(Your goal)
Up through the line that contains "OVR, the list of", retype the entries exactly, beginning at the very first line.

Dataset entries
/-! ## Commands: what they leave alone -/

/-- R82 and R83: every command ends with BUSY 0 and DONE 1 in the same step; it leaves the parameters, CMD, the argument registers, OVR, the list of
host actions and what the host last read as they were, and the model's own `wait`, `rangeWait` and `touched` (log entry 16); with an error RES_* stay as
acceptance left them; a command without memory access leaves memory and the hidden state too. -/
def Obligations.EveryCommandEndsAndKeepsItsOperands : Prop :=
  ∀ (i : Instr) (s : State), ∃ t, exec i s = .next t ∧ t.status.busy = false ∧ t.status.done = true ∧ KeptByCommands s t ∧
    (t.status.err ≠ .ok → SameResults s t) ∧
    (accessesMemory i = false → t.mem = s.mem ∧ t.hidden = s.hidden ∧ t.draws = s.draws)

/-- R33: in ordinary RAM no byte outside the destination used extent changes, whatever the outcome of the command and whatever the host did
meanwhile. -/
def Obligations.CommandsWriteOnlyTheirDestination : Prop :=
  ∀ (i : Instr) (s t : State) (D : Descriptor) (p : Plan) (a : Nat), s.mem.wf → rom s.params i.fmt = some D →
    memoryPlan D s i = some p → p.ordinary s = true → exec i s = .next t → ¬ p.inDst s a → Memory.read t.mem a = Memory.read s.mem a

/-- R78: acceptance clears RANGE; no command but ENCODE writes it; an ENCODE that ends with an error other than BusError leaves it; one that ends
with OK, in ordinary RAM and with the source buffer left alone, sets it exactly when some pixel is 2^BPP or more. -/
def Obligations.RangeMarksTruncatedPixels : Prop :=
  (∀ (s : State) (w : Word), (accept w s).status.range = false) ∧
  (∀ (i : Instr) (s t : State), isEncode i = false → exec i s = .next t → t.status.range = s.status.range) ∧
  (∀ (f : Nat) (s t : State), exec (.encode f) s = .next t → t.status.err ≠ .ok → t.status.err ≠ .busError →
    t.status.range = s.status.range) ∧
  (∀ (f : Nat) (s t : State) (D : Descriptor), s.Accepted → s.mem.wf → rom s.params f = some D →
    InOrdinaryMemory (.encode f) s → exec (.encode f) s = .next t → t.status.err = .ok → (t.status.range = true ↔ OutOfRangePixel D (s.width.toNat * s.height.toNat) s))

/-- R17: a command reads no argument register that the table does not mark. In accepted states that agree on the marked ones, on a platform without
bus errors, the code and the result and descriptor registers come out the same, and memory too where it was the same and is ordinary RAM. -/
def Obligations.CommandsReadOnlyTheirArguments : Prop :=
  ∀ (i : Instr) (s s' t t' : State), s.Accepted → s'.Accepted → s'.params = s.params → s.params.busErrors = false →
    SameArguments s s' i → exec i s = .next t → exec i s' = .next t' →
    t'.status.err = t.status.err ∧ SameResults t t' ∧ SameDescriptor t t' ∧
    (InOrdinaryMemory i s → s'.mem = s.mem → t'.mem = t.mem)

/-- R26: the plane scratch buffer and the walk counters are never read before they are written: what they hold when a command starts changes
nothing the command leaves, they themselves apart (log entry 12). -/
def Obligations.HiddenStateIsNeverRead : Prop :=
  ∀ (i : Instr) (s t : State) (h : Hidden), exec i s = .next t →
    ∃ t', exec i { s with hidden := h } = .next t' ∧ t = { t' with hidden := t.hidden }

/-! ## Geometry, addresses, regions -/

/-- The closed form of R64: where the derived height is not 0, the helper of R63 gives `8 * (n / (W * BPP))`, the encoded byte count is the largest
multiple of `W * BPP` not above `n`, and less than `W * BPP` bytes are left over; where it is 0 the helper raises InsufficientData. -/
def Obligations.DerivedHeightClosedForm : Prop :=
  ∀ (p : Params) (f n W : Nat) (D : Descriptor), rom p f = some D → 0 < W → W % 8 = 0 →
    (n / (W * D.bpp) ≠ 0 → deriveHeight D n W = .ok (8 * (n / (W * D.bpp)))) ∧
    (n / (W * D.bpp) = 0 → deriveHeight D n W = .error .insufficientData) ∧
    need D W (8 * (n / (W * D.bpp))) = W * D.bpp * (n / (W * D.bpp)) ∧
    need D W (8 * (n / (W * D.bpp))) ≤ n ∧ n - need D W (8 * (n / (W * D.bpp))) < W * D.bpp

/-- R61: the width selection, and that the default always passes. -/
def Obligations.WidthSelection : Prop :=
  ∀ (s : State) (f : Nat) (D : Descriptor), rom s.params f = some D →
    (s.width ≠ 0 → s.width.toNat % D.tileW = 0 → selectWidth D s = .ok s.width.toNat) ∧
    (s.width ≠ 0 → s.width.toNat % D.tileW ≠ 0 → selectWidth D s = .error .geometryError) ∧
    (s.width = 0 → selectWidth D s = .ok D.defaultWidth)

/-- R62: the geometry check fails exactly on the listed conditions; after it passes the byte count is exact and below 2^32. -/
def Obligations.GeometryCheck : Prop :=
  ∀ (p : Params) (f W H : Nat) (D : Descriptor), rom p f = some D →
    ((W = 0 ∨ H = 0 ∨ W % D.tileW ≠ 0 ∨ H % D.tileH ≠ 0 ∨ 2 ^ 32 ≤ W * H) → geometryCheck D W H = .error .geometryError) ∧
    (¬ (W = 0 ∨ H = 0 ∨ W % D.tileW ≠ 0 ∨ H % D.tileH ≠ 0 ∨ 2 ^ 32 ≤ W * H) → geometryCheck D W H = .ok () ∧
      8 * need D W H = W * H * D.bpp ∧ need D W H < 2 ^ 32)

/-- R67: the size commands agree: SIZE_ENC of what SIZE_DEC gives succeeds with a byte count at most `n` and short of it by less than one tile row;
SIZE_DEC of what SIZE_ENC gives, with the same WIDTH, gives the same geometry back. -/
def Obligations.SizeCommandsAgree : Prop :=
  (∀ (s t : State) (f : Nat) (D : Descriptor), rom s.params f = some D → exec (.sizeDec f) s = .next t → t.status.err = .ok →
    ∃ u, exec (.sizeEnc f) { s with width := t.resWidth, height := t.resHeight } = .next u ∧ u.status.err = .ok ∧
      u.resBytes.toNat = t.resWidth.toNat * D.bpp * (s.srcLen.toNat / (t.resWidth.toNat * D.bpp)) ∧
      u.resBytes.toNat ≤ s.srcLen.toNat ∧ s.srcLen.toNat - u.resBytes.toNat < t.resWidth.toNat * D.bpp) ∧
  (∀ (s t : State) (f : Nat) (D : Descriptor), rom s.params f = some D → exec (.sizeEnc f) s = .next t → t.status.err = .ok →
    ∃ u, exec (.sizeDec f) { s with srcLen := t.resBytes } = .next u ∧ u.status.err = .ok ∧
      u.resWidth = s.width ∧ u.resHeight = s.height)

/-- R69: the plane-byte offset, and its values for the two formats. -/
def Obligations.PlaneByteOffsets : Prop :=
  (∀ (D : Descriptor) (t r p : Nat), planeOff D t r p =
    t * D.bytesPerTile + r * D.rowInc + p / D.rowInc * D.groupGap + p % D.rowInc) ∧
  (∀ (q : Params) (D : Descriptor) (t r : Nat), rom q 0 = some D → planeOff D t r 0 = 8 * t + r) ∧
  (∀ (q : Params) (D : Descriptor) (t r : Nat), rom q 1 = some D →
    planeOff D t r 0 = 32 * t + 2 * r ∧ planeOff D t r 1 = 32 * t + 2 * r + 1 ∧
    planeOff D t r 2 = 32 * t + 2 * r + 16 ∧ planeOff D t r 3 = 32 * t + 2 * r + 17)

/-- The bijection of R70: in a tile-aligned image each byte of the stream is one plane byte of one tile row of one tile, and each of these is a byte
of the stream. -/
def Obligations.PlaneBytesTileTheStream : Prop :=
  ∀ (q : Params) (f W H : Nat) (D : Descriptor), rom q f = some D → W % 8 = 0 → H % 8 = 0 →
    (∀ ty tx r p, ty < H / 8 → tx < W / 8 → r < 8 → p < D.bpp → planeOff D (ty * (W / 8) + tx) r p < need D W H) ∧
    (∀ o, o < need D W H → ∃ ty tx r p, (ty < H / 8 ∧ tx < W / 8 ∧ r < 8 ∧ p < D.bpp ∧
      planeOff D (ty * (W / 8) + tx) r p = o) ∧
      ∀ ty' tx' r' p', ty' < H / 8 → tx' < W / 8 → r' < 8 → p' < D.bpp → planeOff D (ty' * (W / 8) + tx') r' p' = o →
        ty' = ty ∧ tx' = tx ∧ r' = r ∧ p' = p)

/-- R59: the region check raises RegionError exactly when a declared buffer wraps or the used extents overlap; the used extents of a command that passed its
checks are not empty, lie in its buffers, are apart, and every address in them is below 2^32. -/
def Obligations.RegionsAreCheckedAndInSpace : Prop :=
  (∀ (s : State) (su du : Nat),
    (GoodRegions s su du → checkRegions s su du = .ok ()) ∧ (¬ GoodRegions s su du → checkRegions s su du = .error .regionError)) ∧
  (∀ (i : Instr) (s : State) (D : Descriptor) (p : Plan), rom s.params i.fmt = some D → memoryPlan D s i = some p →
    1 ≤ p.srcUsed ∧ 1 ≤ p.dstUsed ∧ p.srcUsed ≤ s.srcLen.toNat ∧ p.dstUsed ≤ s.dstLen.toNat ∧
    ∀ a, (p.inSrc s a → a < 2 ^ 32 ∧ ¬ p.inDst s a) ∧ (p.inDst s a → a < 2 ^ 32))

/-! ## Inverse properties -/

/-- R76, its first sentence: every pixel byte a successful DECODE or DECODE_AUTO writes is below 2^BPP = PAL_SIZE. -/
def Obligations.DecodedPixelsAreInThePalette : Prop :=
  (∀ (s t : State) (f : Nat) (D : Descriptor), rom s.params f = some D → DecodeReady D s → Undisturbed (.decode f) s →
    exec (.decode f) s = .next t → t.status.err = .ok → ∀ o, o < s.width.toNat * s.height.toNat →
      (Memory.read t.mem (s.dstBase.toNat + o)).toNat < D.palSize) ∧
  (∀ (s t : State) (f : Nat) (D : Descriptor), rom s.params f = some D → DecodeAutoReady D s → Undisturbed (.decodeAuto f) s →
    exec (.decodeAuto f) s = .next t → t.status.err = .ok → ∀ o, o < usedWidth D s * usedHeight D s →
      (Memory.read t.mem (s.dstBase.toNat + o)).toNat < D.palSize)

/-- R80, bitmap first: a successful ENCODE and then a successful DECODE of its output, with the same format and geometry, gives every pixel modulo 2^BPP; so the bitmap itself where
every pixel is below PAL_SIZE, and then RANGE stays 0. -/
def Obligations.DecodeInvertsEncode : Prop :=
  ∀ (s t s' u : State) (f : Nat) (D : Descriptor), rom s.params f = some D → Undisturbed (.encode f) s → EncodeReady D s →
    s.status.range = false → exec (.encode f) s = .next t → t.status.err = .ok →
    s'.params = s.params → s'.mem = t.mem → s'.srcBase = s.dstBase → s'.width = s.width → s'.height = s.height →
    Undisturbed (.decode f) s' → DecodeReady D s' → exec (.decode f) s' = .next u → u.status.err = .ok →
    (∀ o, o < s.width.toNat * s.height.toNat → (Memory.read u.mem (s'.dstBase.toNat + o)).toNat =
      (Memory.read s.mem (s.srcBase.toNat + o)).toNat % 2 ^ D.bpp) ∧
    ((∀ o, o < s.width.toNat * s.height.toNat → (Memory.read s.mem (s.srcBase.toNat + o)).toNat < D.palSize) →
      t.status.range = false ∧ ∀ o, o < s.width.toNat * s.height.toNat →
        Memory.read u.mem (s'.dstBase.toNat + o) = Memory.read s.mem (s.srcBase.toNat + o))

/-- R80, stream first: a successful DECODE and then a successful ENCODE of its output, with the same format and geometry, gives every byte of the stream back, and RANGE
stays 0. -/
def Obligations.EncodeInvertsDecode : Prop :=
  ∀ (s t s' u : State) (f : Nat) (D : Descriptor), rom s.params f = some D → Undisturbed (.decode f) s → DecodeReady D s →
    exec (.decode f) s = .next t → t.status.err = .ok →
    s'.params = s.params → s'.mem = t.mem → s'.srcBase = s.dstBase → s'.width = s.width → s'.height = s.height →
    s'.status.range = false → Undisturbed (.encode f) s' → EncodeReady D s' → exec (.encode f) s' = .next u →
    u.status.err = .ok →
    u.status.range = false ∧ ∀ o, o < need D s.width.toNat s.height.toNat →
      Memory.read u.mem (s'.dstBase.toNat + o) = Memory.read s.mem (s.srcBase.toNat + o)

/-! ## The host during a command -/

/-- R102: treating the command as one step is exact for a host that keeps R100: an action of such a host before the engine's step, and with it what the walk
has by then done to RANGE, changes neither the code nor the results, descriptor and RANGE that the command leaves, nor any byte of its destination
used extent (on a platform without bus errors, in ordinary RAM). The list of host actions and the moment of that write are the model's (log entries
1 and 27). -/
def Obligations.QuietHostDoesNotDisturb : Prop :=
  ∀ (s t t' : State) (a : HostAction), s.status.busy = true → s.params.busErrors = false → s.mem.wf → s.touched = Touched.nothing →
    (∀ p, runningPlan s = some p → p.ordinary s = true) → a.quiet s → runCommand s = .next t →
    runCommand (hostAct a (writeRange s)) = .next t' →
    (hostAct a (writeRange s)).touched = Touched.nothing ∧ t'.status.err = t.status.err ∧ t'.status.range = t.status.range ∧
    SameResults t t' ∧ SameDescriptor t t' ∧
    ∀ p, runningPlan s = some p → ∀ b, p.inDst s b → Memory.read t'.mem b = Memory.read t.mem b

(Response area)
/-! ## Commands: what they leave alone -/

/-- R82 and R83: every command ends with BUSY 0 and DONE 1 in the same step; it leaves the parameters, CMD, the argument registers, OVR, the list of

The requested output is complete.